[Stored data]

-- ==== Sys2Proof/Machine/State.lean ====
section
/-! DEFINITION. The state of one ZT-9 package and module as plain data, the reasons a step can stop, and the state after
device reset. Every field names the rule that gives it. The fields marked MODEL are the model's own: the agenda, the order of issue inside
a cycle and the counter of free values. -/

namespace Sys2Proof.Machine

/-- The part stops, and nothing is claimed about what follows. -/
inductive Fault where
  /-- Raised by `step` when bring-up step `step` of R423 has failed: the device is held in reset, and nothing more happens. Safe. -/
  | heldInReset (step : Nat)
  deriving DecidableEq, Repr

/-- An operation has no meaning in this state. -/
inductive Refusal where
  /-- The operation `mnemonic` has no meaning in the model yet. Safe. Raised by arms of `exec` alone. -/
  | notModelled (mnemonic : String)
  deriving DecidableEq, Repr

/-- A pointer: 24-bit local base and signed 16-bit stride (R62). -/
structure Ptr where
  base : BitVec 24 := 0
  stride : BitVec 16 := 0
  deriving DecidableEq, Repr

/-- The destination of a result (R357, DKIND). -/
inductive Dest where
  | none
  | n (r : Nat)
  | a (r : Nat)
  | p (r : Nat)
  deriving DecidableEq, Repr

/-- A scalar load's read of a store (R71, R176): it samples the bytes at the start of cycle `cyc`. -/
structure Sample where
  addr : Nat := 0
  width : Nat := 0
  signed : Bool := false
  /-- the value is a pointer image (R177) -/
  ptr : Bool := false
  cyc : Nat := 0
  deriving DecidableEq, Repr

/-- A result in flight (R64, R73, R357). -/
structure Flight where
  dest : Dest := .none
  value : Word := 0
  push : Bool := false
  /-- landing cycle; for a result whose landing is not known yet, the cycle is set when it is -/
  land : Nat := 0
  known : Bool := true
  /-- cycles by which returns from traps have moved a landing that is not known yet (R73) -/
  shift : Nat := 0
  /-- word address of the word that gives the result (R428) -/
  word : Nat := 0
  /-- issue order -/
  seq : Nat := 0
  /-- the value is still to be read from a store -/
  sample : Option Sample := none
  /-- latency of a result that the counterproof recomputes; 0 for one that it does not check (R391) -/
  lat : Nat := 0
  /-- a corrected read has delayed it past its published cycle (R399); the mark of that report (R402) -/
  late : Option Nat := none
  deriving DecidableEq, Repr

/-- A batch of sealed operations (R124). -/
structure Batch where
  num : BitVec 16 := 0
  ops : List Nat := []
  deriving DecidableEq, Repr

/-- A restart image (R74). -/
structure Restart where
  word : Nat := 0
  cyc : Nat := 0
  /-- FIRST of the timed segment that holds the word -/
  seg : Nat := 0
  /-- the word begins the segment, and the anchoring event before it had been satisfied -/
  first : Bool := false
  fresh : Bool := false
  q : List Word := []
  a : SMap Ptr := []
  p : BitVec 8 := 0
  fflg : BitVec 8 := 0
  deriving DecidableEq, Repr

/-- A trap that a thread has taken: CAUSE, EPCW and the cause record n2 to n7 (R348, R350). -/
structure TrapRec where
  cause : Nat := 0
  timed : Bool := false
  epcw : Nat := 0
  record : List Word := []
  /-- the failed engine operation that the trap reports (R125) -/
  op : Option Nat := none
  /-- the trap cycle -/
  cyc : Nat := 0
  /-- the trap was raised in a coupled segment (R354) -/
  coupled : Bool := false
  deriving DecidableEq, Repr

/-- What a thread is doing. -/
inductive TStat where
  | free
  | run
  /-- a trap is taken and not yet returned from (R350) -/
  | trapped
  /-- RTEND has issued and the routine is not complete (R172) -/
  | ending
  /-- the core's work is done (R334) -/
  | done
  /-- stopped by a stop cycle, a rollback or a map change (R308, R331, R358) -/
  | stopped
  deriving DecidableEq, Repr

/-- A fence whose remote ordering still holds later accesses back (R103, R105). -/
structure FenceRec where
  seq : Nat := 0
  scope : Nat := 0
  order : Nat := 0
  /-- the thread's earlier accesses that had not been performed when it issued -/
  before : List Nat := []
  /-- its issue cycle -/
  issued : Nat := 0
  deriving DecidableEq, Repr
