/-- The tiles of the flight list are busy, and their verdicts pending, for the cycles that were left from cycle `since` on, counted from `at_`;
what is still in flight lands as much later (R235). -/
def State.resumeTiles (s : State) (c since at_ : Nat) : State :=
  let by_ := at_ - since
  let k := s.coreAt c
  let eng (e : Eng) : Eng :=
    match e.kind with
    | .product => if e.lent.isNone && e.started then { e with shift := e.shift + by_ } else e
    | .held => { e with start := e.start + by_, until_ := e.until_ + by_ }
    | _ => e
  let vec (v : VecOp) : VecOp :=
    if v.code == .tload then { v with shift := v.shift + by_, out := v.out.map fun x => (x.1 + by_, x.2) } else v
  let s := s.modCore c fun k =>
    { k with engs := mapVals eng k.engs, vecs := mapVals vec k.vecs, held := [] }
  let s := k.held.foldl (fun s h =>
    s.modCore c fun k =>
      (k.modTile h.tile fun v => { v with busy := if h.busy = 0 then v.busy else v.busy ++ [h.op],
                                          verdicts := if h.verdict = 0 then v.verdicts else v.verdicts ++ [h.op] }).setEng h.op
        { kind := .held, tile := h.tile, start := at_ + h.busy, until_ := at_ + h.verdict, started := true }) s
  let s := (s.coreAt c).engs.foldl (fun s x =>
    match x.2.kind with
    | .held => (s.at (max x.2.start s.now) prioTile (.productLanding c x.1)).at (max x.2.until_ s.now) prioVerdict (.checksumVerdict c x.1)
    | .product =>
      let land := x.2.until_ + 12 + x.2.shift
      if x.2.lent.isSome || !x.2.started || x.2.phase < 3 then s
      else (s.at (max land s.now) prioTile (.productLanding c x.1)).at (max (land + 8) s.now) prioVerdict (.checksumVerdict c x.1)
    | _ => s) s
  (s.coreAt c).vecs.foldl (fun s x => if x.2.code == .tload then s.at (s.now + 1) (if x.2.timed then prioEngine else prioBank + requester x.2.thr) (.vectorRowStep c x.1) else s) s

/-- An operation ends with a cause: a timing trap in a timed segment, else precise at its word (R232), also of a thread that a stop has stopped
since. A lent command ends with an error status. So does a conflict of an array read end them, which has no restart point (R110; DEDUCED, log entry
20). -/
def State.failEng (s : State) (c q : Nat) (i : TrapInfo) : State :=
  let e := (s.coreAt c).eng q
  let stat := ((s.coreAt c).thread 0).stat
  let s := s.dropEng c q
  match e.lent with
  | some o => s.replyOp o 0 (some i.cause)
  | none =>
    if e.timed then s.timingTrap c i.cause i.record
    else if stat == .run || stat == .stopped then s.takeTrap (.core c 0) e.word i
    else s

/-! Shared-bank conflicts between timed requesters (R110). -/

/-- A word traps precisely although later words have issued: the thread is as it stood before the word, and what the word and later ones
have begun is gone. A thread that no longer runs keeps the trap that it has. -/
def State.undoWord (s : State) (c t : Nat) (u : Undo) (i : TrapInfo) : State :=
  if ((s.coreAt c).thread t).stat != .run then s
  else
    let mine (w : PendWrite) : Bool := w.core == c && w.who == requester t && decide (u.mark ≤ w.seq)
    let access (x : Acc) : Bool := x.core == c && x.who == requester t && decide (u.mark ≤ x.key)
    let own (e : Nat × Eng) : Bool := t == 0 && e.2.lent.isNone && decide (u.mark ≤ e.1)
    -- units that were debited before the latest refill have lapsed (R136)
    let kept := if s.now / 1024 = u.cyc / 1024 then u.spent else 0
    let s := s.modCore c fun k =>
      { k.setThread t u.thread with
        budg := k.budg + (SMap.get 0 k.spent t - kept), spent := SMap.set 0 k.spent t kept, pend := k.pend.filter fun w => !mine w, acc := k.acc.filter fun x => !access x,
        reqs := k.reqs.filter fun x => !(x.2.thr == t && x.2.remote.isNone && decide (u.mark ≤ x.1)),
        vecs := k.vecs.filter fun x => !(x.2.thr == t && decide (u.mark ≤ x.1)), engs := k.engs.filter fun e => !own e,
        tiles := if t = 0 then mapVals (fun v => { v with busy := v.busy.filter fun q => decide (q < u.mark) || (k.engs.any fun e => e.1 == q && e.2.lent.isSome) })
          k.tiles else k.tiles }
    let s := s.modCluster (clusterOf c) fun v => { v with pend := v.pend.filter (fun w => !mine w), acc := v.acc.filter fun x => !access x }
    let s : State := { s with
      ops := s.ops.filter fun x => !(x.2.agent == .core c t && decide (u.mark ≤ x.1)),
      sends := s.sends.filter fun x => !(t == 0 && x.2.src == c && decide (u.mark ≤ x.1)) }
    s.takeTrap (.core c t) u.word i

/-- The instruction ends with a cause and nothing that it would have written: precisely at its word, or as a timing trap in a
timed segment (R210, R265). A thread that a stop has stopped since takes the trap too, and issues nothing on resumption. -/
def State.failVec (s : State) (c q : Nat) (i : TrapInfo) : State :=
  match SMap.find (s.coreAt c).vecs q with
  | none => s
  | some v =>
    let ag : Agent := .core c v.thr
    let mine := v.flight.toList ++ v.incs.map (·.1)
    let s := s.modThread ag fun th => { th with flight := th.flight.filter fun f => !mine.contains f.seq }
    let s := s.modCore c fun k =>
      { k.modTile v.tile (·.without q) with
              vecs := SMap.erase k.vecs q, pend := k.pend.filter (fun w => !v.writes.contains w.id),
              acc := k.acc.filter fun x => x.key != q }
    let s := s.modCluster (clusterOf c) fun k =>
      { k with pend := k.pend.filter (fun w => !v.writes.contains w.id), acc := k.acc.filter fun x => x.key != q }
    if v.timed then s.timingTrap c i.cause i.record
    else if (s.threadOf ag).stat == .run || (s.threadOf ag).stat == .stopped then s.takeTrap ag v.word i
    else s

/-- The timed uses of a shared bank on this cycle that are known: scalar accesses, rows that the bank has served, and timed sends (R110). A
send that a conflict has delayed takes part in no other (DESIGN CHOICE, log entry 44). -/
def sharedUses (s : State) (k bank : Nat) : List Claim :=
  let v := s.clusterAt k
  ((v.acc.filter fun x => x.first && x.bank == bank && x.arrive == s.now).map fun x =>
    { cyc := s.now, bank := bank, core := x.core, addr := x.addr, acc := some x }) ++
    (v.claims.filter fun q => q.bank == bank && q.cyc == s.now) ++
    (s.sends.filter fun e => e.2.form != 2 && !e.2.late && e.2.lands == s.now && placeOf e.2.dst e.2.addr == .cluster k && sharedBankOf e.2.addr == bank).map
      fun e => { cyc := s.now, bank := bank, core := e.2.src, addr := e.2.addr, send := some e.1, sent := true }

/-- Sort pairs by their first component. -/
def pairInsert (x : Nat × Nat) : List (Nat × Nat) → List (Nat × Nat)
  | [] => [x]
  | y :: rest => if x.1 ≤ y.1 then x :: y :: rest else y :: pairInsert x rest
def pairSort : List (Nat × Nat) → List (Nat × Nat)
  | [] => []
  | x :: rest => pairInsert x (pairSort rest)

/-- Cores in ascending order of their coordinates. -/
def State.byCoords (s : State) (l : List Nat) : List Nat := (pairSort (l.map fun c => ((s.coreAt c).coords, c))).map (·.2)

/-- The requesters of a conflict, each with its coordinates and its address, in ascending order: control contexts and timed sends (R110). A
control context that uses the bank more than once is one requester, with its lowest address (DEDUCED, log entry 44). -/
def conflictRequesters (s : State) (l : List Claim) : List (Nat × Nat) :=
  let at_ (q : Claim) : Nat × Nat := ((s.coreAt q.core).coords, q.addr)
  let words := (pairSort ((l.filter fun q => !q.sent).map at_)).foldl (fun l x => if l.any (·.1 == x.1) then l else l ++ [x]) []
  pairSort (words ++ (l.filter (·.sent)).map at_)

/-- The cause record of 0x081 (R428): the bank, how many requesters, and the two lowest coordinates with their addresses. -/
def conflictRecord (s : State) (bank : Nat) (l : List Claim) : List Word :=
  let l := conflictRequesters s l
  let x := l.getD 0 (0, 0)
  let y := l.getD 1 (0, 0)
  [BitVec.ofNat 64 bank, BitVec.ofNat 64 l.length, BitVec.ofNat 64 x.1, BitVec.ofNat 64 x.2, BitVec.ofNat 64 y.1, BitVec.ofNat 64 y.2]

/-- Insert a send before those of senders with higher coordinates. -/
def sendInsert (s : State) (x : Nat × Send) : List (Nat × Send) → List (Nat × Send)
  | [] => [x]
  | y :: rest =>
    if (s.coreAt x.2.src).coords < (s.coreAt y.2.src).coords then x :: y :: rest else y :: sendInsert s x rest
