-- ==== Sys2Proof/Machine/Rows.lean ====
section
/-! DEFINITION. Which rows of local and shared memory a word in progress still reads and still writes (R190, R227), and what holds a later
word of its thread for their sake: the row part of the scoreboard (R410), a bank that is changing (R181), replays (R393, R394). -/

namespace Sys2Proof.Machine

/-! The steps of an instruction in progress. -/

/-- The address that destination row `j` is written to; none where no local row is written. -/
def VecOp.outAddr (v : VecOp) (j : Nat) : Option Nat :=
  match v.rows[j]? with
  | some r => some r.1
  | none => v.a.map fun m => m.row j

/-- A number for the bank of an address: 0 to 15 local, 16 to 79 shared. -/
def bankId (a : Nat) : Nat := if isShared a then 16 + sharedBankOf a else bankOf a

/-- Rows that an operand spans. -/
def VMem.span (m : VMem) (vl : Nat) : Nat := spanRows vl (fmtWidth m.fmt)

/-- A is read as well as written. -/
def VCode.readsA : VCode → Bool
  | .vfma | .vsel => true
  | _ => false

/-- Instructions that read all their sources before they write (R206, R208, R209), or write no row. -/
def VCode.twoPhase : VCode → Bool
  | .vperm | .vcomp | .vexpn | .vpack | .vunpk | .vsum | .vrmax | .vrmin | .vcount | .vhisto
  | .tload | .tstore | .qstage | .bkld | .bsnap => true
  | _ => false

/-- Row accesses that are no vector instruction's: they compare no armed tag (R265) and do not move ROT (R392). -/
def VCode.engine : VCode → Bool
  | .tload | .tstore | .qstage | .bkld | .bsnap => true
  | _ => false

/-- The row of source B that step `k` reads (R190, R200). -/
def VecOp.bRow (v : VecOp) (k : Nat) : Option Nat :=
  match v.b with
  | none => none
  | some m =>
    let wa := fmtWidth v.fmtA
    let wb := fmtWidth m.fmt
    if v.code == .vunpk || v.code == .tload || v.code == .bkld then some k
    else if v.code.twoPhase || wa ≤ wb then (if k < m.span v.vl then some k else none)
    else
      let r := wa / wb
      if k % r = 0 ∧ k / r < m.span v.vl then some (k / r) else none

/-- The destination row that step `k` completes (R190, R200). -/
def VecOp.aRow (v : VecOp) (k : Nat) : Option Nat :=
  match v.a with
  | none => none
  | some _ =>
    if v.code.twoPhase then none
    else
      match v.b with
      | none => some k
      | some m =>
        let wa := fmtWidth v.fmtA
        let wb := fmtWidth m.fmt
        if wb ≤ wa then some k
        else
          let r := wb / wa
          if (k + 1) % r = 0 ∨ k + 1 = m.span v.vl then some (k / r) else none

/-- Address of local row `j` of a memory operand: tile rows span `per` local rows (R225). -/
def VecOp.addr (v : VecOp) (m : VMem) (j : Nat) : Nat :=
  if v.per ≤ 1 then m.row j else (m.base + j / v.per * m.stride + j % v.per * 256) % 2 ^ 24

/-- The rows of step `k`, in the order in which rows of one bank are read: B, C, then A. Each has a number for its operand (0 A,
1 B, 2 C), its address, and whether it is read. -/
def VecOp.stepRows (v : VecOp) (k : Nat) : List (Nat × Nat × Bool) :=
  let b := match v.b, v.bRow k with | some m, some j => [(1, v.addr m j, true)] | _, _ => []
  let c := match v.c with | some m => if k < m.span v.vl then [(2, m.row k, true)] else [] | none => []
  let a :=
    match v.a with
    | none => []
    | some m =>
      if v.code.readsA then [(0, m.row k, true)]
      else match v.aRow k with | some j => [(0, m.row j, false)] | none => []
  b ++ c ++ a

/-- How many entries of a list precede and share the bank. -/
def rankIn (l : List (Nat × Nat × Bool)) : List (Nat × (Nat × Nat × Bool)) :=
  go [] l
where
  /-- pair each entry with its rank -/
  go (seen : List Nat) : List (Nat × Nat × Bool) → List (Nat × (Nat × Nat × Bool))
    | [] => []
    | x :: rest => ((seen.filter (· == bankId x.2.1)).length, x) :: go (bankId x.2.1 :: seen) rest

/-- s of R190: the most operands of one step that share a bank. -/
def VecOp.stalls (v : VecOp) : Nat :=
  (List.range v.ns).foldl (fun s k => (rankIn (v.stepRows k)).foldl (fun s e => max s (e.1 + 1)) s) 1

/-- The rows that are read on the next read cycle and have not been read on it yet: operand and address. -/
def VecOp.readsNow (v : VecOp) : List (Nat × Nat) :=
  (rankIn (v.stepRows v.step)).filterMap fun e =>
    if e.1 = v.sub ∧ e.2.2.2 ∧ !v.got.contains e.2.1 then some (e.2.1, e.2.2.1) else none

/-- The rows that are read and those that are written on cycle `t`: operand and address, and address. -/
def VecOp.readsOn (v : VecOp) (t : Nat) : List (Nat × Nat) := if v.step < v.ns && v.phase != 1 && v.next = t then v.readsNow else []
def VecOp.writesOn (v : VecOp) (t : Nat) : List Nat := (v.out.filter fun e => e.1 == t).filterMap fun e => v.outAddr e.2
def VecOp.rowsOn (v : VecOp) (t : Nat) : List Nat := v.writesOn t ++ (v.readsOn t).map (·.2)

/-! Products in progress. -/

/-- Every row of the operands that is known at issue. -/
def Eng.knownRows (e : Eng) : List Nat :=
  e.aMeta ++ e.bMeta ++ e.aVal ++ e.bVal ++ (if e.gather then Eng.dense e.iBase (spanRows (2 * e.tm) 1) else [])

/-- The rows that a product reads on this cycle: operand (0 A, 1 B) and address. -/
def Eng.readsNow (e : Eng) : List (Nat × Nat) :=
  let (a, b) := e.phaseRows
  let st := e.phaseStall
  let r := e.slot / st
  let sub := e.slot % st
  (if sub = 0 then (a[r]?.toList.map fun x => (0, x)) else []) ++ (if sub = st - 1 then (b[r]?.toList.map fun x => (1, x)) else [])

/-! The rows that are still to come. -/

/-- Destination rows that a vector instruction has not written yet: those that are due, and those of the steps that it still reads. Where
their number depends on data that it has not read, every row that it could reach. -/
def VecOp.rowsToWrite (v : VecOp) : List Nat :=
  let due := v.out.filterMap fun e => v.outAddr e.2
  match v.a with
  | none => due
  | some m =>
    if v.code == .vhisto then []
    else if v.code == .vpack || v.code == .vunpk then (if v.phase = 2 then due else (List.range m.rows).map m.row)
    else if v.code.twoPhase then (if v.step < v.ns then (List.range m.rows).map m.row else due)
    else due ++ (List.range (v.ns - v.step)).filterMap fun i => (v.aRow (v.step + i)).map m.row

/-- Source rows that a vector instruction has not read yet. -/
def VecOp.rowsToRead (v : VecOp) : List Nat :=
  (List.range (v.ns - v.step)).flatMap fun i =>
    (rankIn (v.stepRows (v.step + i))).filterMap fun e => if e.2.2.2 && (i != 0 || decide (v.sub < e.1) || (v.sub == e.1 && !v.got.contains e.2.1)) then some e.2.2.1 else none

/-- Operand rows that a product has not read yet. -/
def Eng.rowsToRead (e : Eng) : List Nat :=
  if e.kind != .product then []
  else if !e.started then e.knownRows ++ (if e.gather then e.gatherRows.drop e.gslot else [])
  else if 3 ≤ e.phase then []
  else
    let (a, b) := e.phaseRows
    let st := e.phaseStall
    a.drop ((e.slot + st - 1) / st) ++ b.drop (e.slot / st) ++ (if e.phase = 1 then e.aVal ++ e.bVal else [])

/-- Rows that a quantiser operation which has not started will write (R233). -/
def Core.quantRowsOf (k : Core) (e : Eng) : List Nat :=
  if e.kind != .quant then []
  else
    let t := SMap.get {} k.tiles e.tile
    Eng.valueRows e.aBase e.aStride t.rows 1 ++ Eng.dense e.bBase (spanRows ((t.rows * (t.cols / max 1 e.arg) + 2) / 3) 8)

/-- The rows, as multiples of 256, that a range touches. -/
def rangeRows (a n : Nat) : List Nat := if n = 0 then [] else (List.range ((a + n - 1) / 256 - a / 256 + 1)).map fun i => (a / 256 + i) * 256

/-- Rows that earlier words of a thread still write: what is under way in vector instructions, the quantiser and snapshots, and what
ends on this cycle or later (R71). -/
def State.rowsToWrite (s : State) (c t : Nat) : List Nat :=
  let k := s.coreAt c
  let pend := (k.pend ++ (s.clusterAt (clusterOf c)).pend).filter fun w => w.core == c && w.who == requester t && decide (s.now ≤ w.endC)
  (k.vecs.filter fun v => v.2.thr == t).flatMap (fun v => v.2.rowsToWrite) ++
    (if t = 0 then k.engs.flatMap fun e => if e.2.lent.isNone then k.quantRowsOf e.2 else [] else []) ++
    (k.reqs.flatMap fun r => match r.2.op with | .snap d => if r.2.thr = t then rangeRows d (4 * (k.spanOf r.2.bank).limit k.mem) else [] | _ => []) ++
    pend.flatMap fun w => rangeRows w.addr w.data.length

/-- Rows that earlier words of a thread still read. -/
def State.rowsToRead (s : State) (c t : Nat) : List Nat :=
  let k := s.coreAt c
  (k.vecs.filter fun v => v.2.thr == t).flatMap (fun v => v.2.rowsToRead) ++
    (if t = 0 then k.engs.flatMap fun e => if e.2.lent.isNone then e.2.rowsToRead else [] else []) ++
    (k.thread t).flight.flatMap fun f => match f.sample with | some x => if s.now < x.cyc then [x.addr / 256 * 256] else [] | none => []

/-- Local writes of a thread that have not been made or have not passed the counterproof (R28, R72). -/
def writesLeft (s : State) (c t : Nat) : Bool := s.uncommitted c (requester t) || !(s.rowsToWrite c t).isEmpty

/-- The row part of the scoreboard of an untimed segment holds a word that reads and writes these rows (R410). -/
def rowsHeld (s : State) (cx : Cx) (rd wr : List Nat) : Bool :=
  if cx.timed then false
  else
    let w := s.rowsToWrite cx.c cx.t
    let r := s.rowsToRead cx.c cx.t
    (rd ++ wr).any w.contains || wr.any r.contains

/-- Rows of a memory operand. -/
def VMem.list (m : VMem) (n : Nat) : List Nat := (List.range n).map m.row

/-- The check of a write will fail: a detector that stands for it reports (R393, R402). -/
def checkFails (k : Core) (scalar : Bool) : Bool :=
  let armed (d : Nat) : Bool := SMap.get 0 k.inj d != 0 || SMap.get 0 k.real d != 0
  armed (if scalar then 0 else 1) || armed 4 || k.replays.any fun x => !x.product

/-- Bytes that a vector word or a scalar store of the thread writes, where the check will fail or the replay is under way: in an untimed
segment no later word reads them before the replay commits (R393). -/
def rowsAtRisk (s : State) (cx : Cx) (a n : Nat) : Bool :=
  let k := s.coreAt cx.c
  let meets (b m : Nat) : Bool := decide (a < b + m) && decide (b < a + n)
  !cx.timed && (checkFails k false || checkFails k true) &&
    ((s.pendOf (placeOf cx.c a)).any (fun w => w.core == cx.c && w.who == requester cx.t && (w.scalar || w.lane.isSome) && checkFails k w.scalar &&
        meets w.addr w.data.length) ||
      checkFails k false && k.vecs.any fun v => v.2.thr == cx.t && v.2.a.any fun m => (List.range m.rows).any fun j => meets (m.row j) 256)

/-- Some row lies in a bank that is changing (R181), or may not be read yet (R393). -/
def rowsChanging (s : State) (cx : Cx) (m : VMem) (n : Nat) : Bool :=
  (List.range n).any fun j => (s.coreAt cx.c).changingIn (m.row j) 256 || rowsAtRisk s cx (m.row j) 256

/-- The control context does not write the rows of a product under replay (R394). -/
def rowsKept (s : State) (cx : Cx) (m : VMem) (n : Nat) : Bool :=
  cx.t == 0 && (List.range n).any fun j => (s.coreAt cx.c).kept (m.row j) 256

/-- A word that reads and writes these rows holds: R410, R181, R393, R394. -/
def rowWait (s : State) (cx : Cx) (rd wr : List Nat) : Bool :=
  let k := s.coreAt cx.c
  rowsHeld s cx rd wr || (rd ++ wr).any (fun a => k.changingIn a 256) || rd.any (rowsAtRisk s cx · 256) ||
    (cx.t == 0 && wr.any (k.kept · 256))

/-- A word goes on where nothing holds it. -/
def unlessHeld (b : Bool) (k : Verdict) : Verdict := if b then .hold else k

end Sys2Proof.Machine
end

▶ [Exercise brief] Retype the portion of the data above that starts on the line with "v => v.2.rowsToRead) ++" and finishes on the line with "def writesLeft (s", including both of those lines.

▶ [Worked solution]
  (k.vecs.filter fun v => v.2.thr == t).flatMap (fun v => v.2.rowsToRead) ++
    (if t = 0 then k.engs.flatMap fun e => if e.2.lent.isNone then e.2.rowsToRead else [] else []) ++
    (k.thread t).flight.flatMap fun f => match f.sample with | some x => if s.now < x.cyc then [x.addr / 256 * 256] else [] | none => []

/-- Local writes of a thread that have not been made or have not passed the counterproof (R28, R72). -/
def writesLeft (s : State) (c t : Nat) : Bool := s.uncommitted c (requester t) || !(s.rowsToWrite c t).isEmpty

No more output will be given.